Dün akşam izlediğim iki film üzerine yazacaktım, akademi baskın çıktı. Çocukluk aşklarımdan İzzet Günay'ın klasik filmi Akşam Güneşi'ni seyrettim sonunda. Hayatının iki aşk romanı masterpiece'ini ilan eden birisi Mösyö Pamük'ün Masumiyet Müzesi ile Reşat Nuri Güntekin'in Akşam Güneşi'ni tutkuyla anmıştı. Reşat Nuri, pek tutku uyandıran bir yazar değildir bende ama roman daha kayda değer olabilir diye düşündüm filmdeki ruhsal çalkantılarının çok derin olduğunu tahmin ettiğimiz karizmatik Nazmi karakterinin pat diye melaike kesildiğini, aşık oluverdiğini görünce. Gerçi insan pat diye aşık olmuyor muydu?
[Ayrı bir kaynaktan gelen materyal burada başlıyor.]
-- ==== Sys2Proof/Machine/Transfer.lean ====
section
/-! DEFINITION. Transfers, shape registers, tensor identifiers and tile handles (R233 to R248, R22, R323). -/

namespace Sys2Proof.Machine

/-! ## The elements of a transfer -/

/-- Where an element lies; `hi` names the high nibble of a 4-bit element's byte. -/
inductive Spot where
  | glob (va : W64) (hi : Bool)
  | loc (off : Nat) (hi : Bool)

/-- Rows that a command walks: one per index, or its tile as one row. -/
def Cmd.rows (k : Cmd) : Nat := if k.kind == .cpyg || k.kind == .cpys then k.count else 1

/-- Elements of a row. -/
def Cmd.rowLen (k : Cmd) : Nat :=
  if k.kind == .cpyg || k.kind == .cpys then (shapeBox k.shape)[0]?.getD 0 else boxCount (shapeBox k.shape)

/-- The element width of a shape register. -/
def shapeWidth (r : BitVec 512) : Nat := (shapeLayout r).e

/-- Bytes of a transfer (R247). -/
def Cmd.size (k : Cmd) : Nat := k.rows * k.rowLen * shapeWidth k.shape / 8

/-- The local spot of a linear index (R241). -/
def Cmd.localSpot (k : Cmd) (lidx : Nat) : Spot :=
  let e := shapeWidth k.shape
  .loc (k.tb + swzOff (shapeSwz k.shape) (lidx * e / 8)) (e == 4 && lidx % 2 == 1)

/-- The global spot of coordinates, where they lie in bounds. -/
def globSpot (t : Layout) (org xs : List Nat) : Option Spot := (t.addr (addOrigin t.rank org xs)).map fun (va, hi) => .glob va hi

/-- Source and destination of element i of a row (R241, R248): none where the destination ignores it; a source that is absent
reads as zero. `index` is the row's index. -/
def Cmd.spots (k : Cmd) (row index i : Nat) : Option (Option Spot × Spot) :=
  let t := shapeLayout k.shape
  let xs := boxCoords (shapeBox k.shape) i
  match k.kind with
  | .cpySt => (globSpot t k.org xs).map fun d => (some (k.localSpot i), d)
  | .cpyx => (globSpot (shapeLayout k.shape2) k.org2 xs).map fun d => (globSpot t k.org xs, d)
  | .cpyg => some (globSpot t [] [i, index, 0, 0], k.localSpot (row * k.rowLen + i))
  | .cpys => (globSpot t [] [i, index, 0, 0]).map fun d => (some (k.localSpot (row * k.rowLen + i)), d)
  | _ => some (globSpot t k.org xs, k.localSpot i)

/-- A row rewrites the whole granule of an address (R167). -/
def Cmd.coversGranule (k : Cmd) (row index : Nat) (va : W64) : Bool :=
  let e := shapeWidth (if k.kind == .cpyx then k.shape2 else k.shape)
  let hit := (upto k.rowLen).filterMap fun i => match k.spots row index i with
    | some (_, .glob v hi) => if v.toNat / 64 = va.toNat / 64 then some (2 * v.toNat + (if hi then 1 else 0)) else none
    | _ => none
  (sortDedup hit).length * e == 512

/-- The core's absolute local offset of a team-relative one. -/
def State.absLocal (s : State) (c place off : Nat) : Nat := 128 * (s.team c place).lbase + off

/-- The cores that a command's local destination lies in. -/
def Cmd.targets (k : Cmd) (c : Nat) : List Nat :=
  if k.kind == .cpym then
    (upto Config.coresPerCluster).filterMap fun i =>
      if maskBit k.recv i then some (clusterOf c * Config.coresPerCluster + i) else none
  else [c]

/-- The value of an element's source. -/
def State.readSpot (s : State) (m : Master) (place e : Nat) : Option Spot → Except Stop Nat × State
  | none => (.ok 0, s)
  | some (.glob va hi) => match s.engRead m va (elemBytes e) with
    | (.error x, s) => (.error x, s)
    | (.ok bs, s) => (.ok (elemOf e hi bs), s)
  | some (.loc off hi) => match s.engLocal m off (elemBytes e) .read with
    | some f => (.error (.fault f), s)
    | none => (.ok (elemOf e hi ((s.core m.core).lbytes (s.absLocal m.core place off) (elemBytes e))), s)

/-- Write an element's destination. -/
def State.writeSpot (s : State) (m : Master) (k : Cmd) (e : Nat) (whole : Bool) (x : Nat) : Spot → Except Stop Unit × State
  | .glob va hi => s.engWrite m va (elemBytes e) whole (elemPut e hi x)
  | .loc off hi => match s.engLocal m off (elemBytes e) .write with
    | some f => (.error (.fault f), s)
    | none =>
      let a := s.absLocal m.core k.place off
      (.ok (), (k.targets m.core).foldl (fun s c =>
        s.lwrite c a (elemPut e hi x ((s.core c).lbytes a (elemBytes e)))) s)

/-- Move one element: a source out of bounds reads as zero (R241, R248). Where the two shapes of a CPYX differ in element width the spec
gives an element that is read no value: it is free (log 8). -/
def State.moveElem (s : State) (m : Master) (k : Cmd) (row index i : Nat) : Except Stop Unit × State :=
  match k.spots row index i with
  | none => (.ok (), s)
  | some (src, dst) =>
    let e := shapeWidth k.shape
    let e2 := if k.kind == .cpyx then shapeWidth k.shape2 else e
    match s.readSpot m k.place e src with
    | (.error x, s) => (.error x, s)
    | (.ok v, s) =>
      let (a, s1) := s.freeWord
      let (b, s2) := s1.freeWord
      let (v, s) := if e = e2 || src.isNone then (v, s) else ((pairVal a b).toNat, s2)
      let whole := match dst with
        | .glob va _ => match s.mapped m.core m.ctx va with
          | .ok (pa, _) => s.bad pa 1 && k.coversGranule row index va
          | .error _ => false
        | .loc _ _ => false
      s.writeSpot m k e2 whole v dst

/-- Move the elements of a row from element i; where it stops, the element. -/
def State.moveRow (m : Master) (k : Cmd) (row index : Nat) : Nat → Nat → State → State × Option (Nat × Stop)
  | 0, _, s => (s, none)
  | n + 1, i, s => match s.moveElem m k row index i with
    | (.error x, s) => (s, some (row * k.rowLen + i, x))
    | (.ok (), s) => State.moveRow m k row index n (i + 1) s

/-- The index of a row (R248): a relaxed load of scope .P. -/
def State.rowIndex (s : State) (m : Master) (k : Cmd) (row : Nat) : Except Stop Nat × State :=
  if k.kind == .cpyg || k.kind == .cpys then
    match s.engRead m (k.list + BitVec.ofNat 64 (4 * row)) 4 with
    | (.error x, s) => (.error x, s)
    | (.ok bs, s) => (.ok (ofBytes bs), s)
  else (.ok 0, s)

/-- Move rows; the first starts at element i. -/
def State.moveRows (m : Master) (k : Cmd) : Nat → Nat → Nat → State → State × Option (Nat × Stop)
  | 0, _, _, s => (s, none)
  | n + 1, row, i, s => match s.rowIndex m k row with
    | (.error x, s) => (s, some (row * k.rowLen + i, x))
    | (.ok index, s) => match State.moveRow m k row index (k.rowLen - i) i s with
      | (s, some x) => (s, some x)
      | (s, none) => State.moveRows m k n (row + 1) 0 s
Her neyse, karakterlerin daha ikna edici olduğuna inandığım romanı okurum belki bir gün, filmden kalansa İzzet Günay ve Sultan başta olmak üzere Parla Şenol'dan Nubar Terziyan'a bütün oyuncular, Rembrandtvari gölgelendirmeler, ara ara yürek kaşıyan gıcırtılı gergin melodiler, keskin geçişlerin komikliği ve güzelliği...
Birincisini ve ikincisini seyretmediğim Toy Story 3 ise dün izlediğim diğer filmdi. İzlediğim her şey üzerine yazacak değilim, yazmıyorum da ama bunun üzerine iki kelam etmezsem rahat edemezdim. Benim gibi oyuncaklarıyla ailevi bir ilişki kuran birisi için bu film ilk iki filmde ne olup bittiği hakkında hiçbir fikriniz olmasa bile tüyleri diken diken edecek bir hassasiyete sahip. O hassasiyet de sadece duygulara yoğunlaşmak anlamında değil, sinefil hassasiyetine de dokunarak sağlanıyor. "Çocukken oyuncaklarının değerini bilmeyen bir çocuk büyüyünce de bir haltın değerini bilmez" diye kışkırtıcı bir şey atarım vallahi ortaya.
eagleton'ın yazısını ben de okudum nilucan. çok doğru şeyler söylüyor ama yine de vassaf'ın bahsettiği o muhteşem isveç modeli pek az yerde işliyor. humanities bölümleri çoğu üniversitenin atalet yüklü pinekleme merkezleri gibi. orijinal hiçbir şey söylemeyen tezler, hiçbir yere varmayan mastürbatif muhabbetler...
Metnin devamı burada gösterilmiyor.